In AI workload these days, how to schedule thousands of parallel threads(SIMD style) becomes more and more interesting, wish someone had a good write on that topic.

pca006132 · on July 4, 2022

By SIMD style do you mean really SIMD (hardware threads) or some kind of programming constructs? I don't think you need a software scheduler for the first case, and there shouldn't be thousands of threads on a single machine for the second case. (you can probably use a cluster, but the scheduler probably won't be scheduling those thousands of threads directly)

synergy20 · on July 4, 2022

I mean SIMT(CUDA style), or SPMD, and also Tensorflow host|device runtime scheduling, it's a mystery to me how Nvidia etc schedule the AI workload(along with intrinsic) to achieve huge volume parallelism.

pca006132 · on July 4, 2022

For CUDA, iirc these tasks (kernel launches) are put into streams (similar to threads) and scheduled for execution by the driver. Within each kernel launch, each 32 threads, called a warp, are executed together in a single unit, skipping some instructions when they have different control flow. I think the driver perhaps schedule in a warp level, and these warps are executing similar things so can be scheduled together. I am not an expert in this so I am not sure if this is how they do it.

synergy20 · on July 4, 2022

That's pretty much how that works, and they sync threads inside warp, I have been groping in the dark for a while, and always hoped someone can write up some details to help me to get the idea straight.

Intel, AMD, Google(TPU) all have their own way to schedule 'kernel's which are very different from CUDA, there are no details about them, I was just curious like 'how do they work across CPU|GPU'?

Thanks for the reply.

maxgio92 · on July 4, 2022

Thank you all for this. Scheduling on GPUs is a topic in the dark for me, to be discovered

astrange · on July 5, 2022

GPU "threads" aren't exactly CPU threads, and GPU "cores" aren't really CPU cores.

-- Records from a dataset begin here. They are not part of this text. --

-- ==== Sys2Proof/Word.lean ====
section
/-! DEFINITION. The word types of the SQH core: 512-bit data words, 32-bit host words, bytes, command fields. -/

namespace Sys2Proof

/-- A 512-bit value: a Bit Block, a State, the extractor's `h1` or a Digest (10_state.md R20). -/
abbrev Word := BitVec 512

/-- A word of the host window, or a command word (20_memory.md R44, 30_encoding.md R60). -/
abbrev Word32 := BitVec 32

/-- A byte of the message space (20_memory.md R40). -/
abbrev Byte := BitVec 8

/-- A 4-bit register field of a command word, legal values 0..7 (30_encoding.md R61, R65). -/
abbrev RegField := BitVec 4

/-- The 12-bit unsigned immediate field (30_encoding.md R61, R64). -/
abbrev Imm := BitVec 12

end Sys2Proof
end

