-- ==== Sys2Proof/Machine/State.lean ====
section
/-! DEFINITION. The state of the SQH core as plain data, the reasons a step can stop, and the state after reset. -/

namespace Sys2Proof.Machine

/-- The message bytes the host has written since reset, in canonical form: addresses strictly rising, at most one
entry an address (`Memory.wf`). An unlisted address holds no written byte. -/
abbrev Memory := List Host.Cell

/-- One access of the host to the host window (70_reset_and_hazards.md R216). `word` is a word index: the byte offset
of 20_memory.md R43 is `4 * word`, so a misaligned access cannot be expressed (R46; log 6). -/
inductive HostAction where
  /-- `HostWrite(4 * word, value)` (R44) -/
  | write (word : Nat) (value : Word32)
  /-- `HostRead(4 * word)` (R44) -/
  | read (word : Nat)
deriving DecidableEq, Repr

/-- The state: what 10_state.md R20 to R27 give the core, and two fields of the model's own that hold the host's side
of a run (R22, R216; log 5). -/
structure State where
  /-- the data registers W0..W7 (R20) -/
  w : Vector Word 8
  /-- STATUS.ERR, bits [3:0] of STATUS; bits [31:4] are hard-wired 0 and not stored (R23) -/
  err : BitVec 4
  /-- ERRINFO (R24) -/
  errInfo : Word32
  /-- MSGLEN (R25) -/
  msgLen : Word32
  /-- MSG, the message buffer (R27): the bytes written since reset -/
  msg : Memory
  /-- the host actions still to be performed, oldest first (R22; the model's own field, log 5) -/
  pending : List HostAction
  /-- the words the host's reads have returned, oldest first (R216; the model's own field, log 5) -/
  answers : List Word32
deriving DecidableEq, Repr

/-- Faults. There is none: no condition stops the core (60_exceptions.md R198), every error is recorded in STATUS.ERR
and the machine goes on (R194). -/
inductive Fault where
deriving DecidableEq, Repr

/-- Refusals. -/
inductive Refusal where
  /-- Raised by an arm of `exec` that has no meaning yet; no arm of this model raises it. Safe: nothing is claimed of
  the command. -/
  | notModelled (mnemonic : String)
deriving DecidableEq, Repr

/-- The state after reset (R34, R211): registers, ERR, ERRINFO and MSGLEN zero, no message byte written (log 1), no
host action pending and none answered (log 5). -/
def State.reset : State where
  w := Vector.replicate 8 0
  err := 0
  errInfo := 0
  msgLen := 0
  msg := []
  pending := []
  answers := []

end Sys2Proof.Machine
end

It's better to think of threads as SIMD instructions and cores as ALUs.

GPU execution order is typically either "immediate mode" or "tile mode", where tiles are more common on mobile GPUs, but Nvidia has also used them.

https://www.realworldtech.com/tile-based-rasterization-nvidi...

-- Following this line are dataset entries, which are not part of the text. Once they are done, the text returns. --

/-- R163: `argmax` is the least index of a greatest value. R160, R164: the symbol of an angle is the `argmax` of the four
products of ProbVector. -/
def Obligations.ArgmaxIsLeastMaximal : Prop :=
  (∀ (num : Numerics) (theta c s p0 p1 p2 p3 : F64),
    c = num.cos (theta.mul F64.deg2rad) → s = num.sin (theta.mul F64.deg2rad) →
    p0 = c.mul (num.cos (((F64.ofNat 360).sub theta).mul F64.deg2rad)) →
    p1 = c.mul (num.sin (((F64.ofNat 270).sub theta).mul F64.deg2rad)) →
    p2 = s.mul (num.cos (((F64.ofNat 180).sub theta).mul F64.deg2rad)) →
    p3 = s.mul (num.sin (((F64.ofNat 90).sub theta).mul F64.deg2rad)) →
    symbol num theta = argmax (p0, p1, p2, p3)) ∧
  ∀ p : Fin 4 → F64, (∀ n, (p n).isFinite = true) →
    ∃ k : Fin 4, argmax (p 0, p 1, p 2, p 3) = k.val ∧ (∀ m, (p m).rat ≤ (p k).rat) ∧ ∀ m < k, (p m).rat < (p k).rat

/-- R141 to R150: the angles of a curve are those of the rules. Each is read at the grid point nearest its sample position,
the lowest of equally near ones; the grid runs from the least position to one above the greatest. -/
def Obligations.CurveAnglesFollowTheRules : Prop :=
  ∀ (num : Numerics) (block seed : Word), ∃ (t A B C D a b step : F64) (pos x y g th : Nat → F64) (near : Nat → Nat),
    t = (F64.ofRat seed.toNat (2 ^ 512)).mul F64.pi ∧
    A = ((num.sin t).mul (F64.ofNat 10)).add (F64.ofNat 1) ∧ B = ((num.cos t).mul (F64.ofNat 10)).add (F64.ofNat 1) ∧
    C = (F64.ofRat (seed.toNat / 2 ^ 256) (2 ^ 256)).mul F64.pi ∧
    D = (F64.ofRat (seed.toNat % 2 ^ 256) (2 ^ 256)).mul (F64.ofNat 10) ∧
    (∀ i < 256, ∀ v : Nat, v = block.toNat / 2 ^ (510 - 2 * i) % 4 →
      pos i = ((F64.ofNat (2 * i)).add ((F64.ofNat ((7 * v + 23) % 40 + 10)).div (F64.ofNat 10))).add
        ((F64.ofNat v).div (F64.ofNat 5))) ∧
    (∃ i < 256, a = pos i ∧ ∀ k < 256, (pos i).rat ≤ (pos k).rat) ∧
    (∃ i < 256, b = (pos i).add (F64.ofNat 1) ∧ ∀ k < 256, (pos k).rat ≤ (pos i).rat) ∧
    step = (b.sub a).div (F64.ofNat 2559) ∧ (∀ k < 2559, x k = ((F64.ofNat k).mul step).add a) ∧ x 2559 = b ∧
    (∀ k < 2560, y k = (A.mul (num.sin ((B.mul (x k)).add C))).add (D.mul (num.sin ((x k).div (F64.ofNat 10))))) ∧
    g 0 = ((y 1).sub (y 0)).div ((x 1).sub (x 0)) ∧
    (∀ k, 1 ≤ k → k ≤ 2558 → g k = ((y (k + 1)).sub (y (k - 1))).div ((x (k + 1)).sub (x (k - 1)))) ∧
    g 2559 = ((y 2559).sub (y 2558)).div ((x 2559).sub (x 2558)) ∧
    (∀ k < 2560, th k = (num.atan (g k)).mul F64.rad2deg) ∧
    (∀ i < 256, near i < 2560 ∧
      (∀ k < 2560, (((x (near i)).sub (pos i)).abs).rat ≤ (((x k).sub (pos i)).abs).rat) ∧
      ∀ k < near i, (((x (near i)).sub (pos i)).abs).rat < (((x k).sub (pos i)).abs).rat) ∧
    curveAngles num block seed = (List.range 256).map (fun i => th (near i))

/-- R151, R145: for every NUM with N2 and N3, the operand of every SIN, COS and ATAN of the extractor (R142, R146, R148, R160)
is finite, and so is every value it compares (R145, R149, R163). The values of R151 are finite and in its ranges, and no
denominator is zero: every grid point lies more than 0.19 above every earlier one. The values not named lie between these
under the operators alone, which answer NaN on a NaN or an infinity (log 7), so they are finite too. -/
def Obligations.CurveValuesAreFinite : Prop :=
  ∀ (num : Numerics) (block seed : Word) (p : CurveParams) (xs : List F64) (x y : Nat → F64), num.Assumed →
    p = curveParams num seed → xs = samplePositions block → x = gridPoint (gridEnds xs).1 (gridEnds xs).2 →
    y = (fun j => curveAt num p (x j)) →
    ((seedFrac seed).isFinite = true ∧ 0 ≤ (seedFrac seed).rat ∧ (seedFrac seed).rat ≤ 1 ∧
      ((seedFrac seed).mul F64.pi).isFinite = true) ∧
    (∀ i < 256, (xs.getD i .nan).isFinite = true ∧ ∀ j < 2560, ((x j).sub (xs.getD i .nan)).isFinite = true) ∧
    (∀ j k, j < k → k < 2560 → ((x k).sub (x j)).isFinite = true ∧ 19 / 100 < ((x k).sub (x j)).rat) ∧
    (∀ j < 2560, (x j).isFinite = true ∧ ((x j).div (F64.ofNat 10)).isFinite = true ∧
      ((p.b.mul (x j)).add p.c).isFinite = true ∧ |((p.b.mul (x j)).add p.c).rat| < 5700 ∧
      (y j).isFinite = true ∧ |(y j).rat| ≤ 21 ∧
      (Machine.gradient x y j).isFinite = true ∧ |(Machine.gradient x y j).rat| < 250 ∧
      ((num.atan (Machine.gradient x y j)).toDeg).isFinite = true ∧ |((num.atan (Machine.gradient x y j)).toDeg).rat| ≤ 90) ∧
    ∀ theta ∈ curveAngles num block seed, theta.isFinite = true ∧ |theta.rat| ≤ 90 ∧
      theta.toRad.isFinite = true ∧ (∀ n ∈ [360, 270, 180, 90], ((F64.ofNat n).sub theta).toRad.isFinite = true) ∧
      (probVector num theta).1.isFinite = true ∧ (probVector num theta).2.1.isFinite = true ∧
      (probVector num theta).2.2.1.isFinite = true ∧ (probVector num theta).2.2.2.isFinite = true
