theorem eval_end (p a b : Nat) (hp : 0 < p) (hb : 0 < b) :
    (altSum (2 * p) ((nivenPoly p a b).map (Int.castRingHom ℝ))).eval ((a : ℝ) / b) = atEnd p a b := by
  have h : (altSum (2 * p) ((nivenPoly p a b).map (Int.castRingHom ℝ))).eval ((a : ℝ) / b) =
      ((altSum (2 * p) ((nivenPoly p a b).map (Int.castRingHom ℝ))).comp (X + C ((a : ℝ) / b))).eval 0 := by
    simp [eval_comp]
  rw [h, altSum_comp, nivenPoly_comp p a b hp hb, altSum_eval_zero, atEnd]
  push_cast
  refine Finset.sum_congr rfl fun j _ => ?_
  rw [mul_comm 2 j, coeff_expand_mul (by norm_num), coeff_map]
  simp

theorem deriv_end (p a b : Nat) (hp : 0 < p) (hb : 0 < b) :
    (derivative (altSum (2 * p) ((nivenPoly p a b).map (Int.castRingHom ℝ)))).eval ((a : ℝ) / b) = 0 := by
  have h : (derivative (altSum (2 * p) ((nivenPoly p a b).map (Int.castRingHom ℝ)))).eval ((a : ℝ) / b) =
      (derivative ((altSum (2 * p) ((nivenPoly p a b).map (Int.castRingHom ℝ))).comp (X + C ((a : ℝ) / b)))).eval 0 := by
    simp [derivative_comp, eval_comp]
  rw [h, altSum_comp, nivenPoly_comp p a b hp hb]
  refine altSum_deriv_eval_zero _ _ fun j => ?_
  rw [coeff_expand (by norm_num)]
  simp

theorem atEnd_dvd (p a b : Nat) : (p.factorial : ℤ) ∣ atEnd p a b := by
  refine Finset.dvd_sum fun j _ => ?_
  rw [evenPoly_coeff]
  split_ifs with h
  · refine Dvd.dvd.mul_left (Dvd.dvd.mul_right ?_ _) _
    exact_mod_cast Nat.factorial_dvd_factorial (by omega)
  · simp

theorem atEnd_le (p a b : Nat) :
    |atEnd p a b| ≤ 2 * p * ((4 * p).factorial * ((b : ℤ) ^ (p + 1) * ((a : ℤ) ^ 2 + b ^ 2) ^ (p - 1))) := by
  have h : ∀ j ∈ Finset.range (2 * p), |(-1) ^ j * (((2 * j).factorial : ℤ) * (evenPoly p a b).coeff j)| ≤
      (4 * p).factorial * ((b : ℤ) ^ (p + 1) * ((a : ℤ) ^ 2 + b ^ 2) ^ (p - 1)) := by
    intro j hj
    rw [Finset.mem_range] at hj
    rw [abs_mul, abs_mul, abs_pow, abs_neg, abs_one, one_pow, one_mul, Nat.abs_cast]
    refine mul_le_mul ?_ (evenPoly_coeff_le p a b j) (abs_nonneg _) (by positivity)
    exact_mod_cast Nat.factorial_le (by omega)
  refine (Finset.abs_sum_le_sum_abs _ _).trans ((Finset.sum_le_card_nsmul _ _ _ h).trans (le_of_eq ?_))
  simp [mul_assoc]

/-- The sum's value at 0, in which `(p - 1)!` divides every term and `p!` all but one. -/
noncomputable def atZero (p a b : Nat) : ℤ :=
  ∑ j ∈ Finset.range (2 * p), (-1) ^ j * (((2 * j).factorial : ℤ) * (nivenPoly p a b).coeff (2 * j))

theorem eval_zero_eq (p a b : Nat) :
    (altSum (2 * p) ((nivenPoly p a b).map (Int.castRingHom ℝ))).eval 0 = atZero p a b := by
  rw [altSum_eval_zero, atZero]
  push_cast
  refine Finset.sum_congr rfl fun j _ => ?_
  rw [coeff_map]
  simp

maxgio92 · on July 5, 2022

thank you for the details!

dragontamer · on July 4, 2022

> In AI workload these days, how to schedule thousands of parallel threads(SIMD style) becomes more and more interesting, wish someone had a good write on that topic.

CPU Shaders have a very simple scheduler. Blocks are scheduled one block at a time likely in some very simple heuristic (likely from lowest index to highest index, though nominally you don't know what order they're executed in).

That's good enough in 90% of cases. The last 10% can be served by a variety of techniques, including long-running kernels, data-structure queues, dynamic parallelism, etc. etc. But mastering the basic kernel invocation in the classic "matrix multiplication" scenario (roughly lining up with OpenMP "static scheduling"), and its benefits, is a good idea.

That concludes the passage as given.